▶ _WHAT YOU ARE ASKED TO DO_: In the data below, find each line carrying the string "that" and copy it out.

Saved entries
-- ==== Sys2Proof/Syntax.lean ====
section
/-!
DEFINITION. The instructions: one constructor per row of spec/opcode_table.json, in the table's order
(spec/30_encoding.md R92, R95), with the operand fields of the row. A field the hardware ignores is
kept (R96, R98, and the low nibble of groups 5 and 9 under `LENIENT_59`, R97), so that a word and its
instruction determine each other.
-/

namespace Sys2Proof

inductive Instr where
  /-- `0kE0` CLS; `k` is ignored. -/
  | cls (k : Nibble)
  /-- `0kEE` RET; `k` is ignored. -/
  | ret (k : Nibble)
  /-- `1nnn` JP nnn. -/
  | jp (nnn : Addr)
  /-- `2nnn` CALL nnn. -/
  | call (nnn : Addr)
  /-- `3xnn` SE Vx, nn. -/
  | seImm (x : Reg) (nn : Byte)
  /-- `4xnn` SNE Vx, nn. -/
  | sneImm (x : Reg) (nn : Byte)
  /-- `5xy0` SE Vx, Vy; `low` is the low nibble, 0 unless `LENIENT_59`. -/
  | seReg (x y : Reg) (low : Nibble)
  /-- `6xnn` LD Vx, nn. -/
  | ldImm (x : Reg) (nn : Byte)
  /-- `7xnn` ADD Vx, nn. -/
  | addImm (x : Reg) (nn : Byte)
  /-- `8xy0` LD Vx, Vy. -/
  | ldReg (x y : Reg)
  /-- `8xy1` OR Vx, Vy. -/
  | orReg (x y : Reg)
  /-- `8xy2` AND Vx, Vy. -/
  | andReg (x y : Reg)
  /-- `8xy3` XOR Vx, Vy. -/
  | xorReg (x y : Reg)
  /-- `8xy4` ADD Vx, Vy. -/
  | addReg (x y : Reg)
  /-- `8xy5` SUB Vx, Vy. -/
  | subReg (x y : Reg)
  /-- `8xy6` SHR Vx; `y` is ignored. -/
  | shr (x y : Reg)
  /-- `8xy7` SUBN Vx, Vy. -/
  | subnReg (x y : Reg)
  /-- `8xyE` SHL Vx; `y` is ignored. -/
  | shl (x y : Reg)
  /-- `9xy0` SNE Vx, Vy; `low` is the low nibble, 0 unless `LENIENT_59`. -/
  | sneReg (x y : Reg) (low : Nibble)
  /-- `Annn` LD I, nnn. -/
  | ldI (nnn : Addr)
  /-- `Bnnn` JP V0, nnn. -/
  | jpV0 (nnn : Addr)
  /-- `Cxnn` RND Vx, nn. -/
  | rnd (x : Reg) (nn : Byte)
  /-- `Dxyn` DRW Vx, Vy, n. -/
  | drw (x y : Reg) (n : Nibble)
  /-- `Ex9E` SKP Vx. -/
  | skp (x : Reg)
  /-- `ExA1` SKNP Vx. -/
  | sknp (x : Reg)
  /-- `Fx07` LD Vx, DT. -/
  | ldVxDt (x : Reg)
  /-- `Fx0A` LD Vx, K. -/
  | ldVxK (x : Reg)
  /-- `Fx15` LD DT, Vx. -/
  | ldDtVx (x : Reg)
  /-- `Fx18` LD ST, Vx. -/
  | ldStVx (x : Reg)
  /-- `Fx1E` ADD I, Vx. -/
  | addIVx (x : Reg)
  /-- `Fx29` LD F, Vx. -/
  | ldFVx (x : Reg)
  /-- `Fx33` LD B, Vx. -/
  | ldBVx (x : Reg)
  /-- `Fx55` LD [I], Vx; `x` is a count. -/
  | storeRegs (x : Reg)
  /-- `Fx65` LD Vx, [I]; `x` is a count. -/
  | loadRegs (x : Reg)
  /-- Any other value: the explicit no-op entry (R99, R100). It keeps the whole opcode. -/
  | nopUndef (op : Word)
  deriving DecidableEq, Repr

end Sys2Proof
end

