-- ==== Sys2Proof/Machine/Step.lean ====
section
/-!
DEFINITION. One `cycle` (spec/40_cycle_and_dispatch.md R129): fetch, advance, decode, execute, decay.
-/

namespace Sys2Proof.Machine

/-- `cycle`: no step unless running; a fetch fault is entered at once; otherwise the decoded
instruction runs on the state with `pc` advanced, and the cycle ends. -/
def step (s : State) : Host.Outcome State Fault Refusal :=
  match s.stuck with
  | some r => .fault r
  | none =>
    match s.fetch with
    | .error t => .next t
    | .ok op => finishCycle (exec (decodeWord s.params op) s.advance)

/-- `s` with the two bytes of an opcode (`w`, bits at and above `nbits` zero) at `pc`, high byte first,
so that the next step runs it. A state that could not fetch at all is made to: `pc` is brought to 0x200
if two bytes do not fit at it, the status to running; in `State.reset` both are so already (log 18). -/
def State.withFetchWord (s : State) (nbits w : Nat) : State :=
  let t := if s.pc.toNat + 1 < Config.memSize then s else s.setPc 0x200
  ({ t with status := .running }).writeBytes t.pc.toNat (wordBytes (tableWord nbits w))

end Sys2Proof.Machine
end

▶ _SOLUTION TO THE PROBLEM_:
kept (R96, R98, and the low nibble of groups 5 and 9 under `LENIENT_59`, R97), so that a word and its
so that the next step runs it. A state that could not fetch at all is made to: `pc` is brought to 0x200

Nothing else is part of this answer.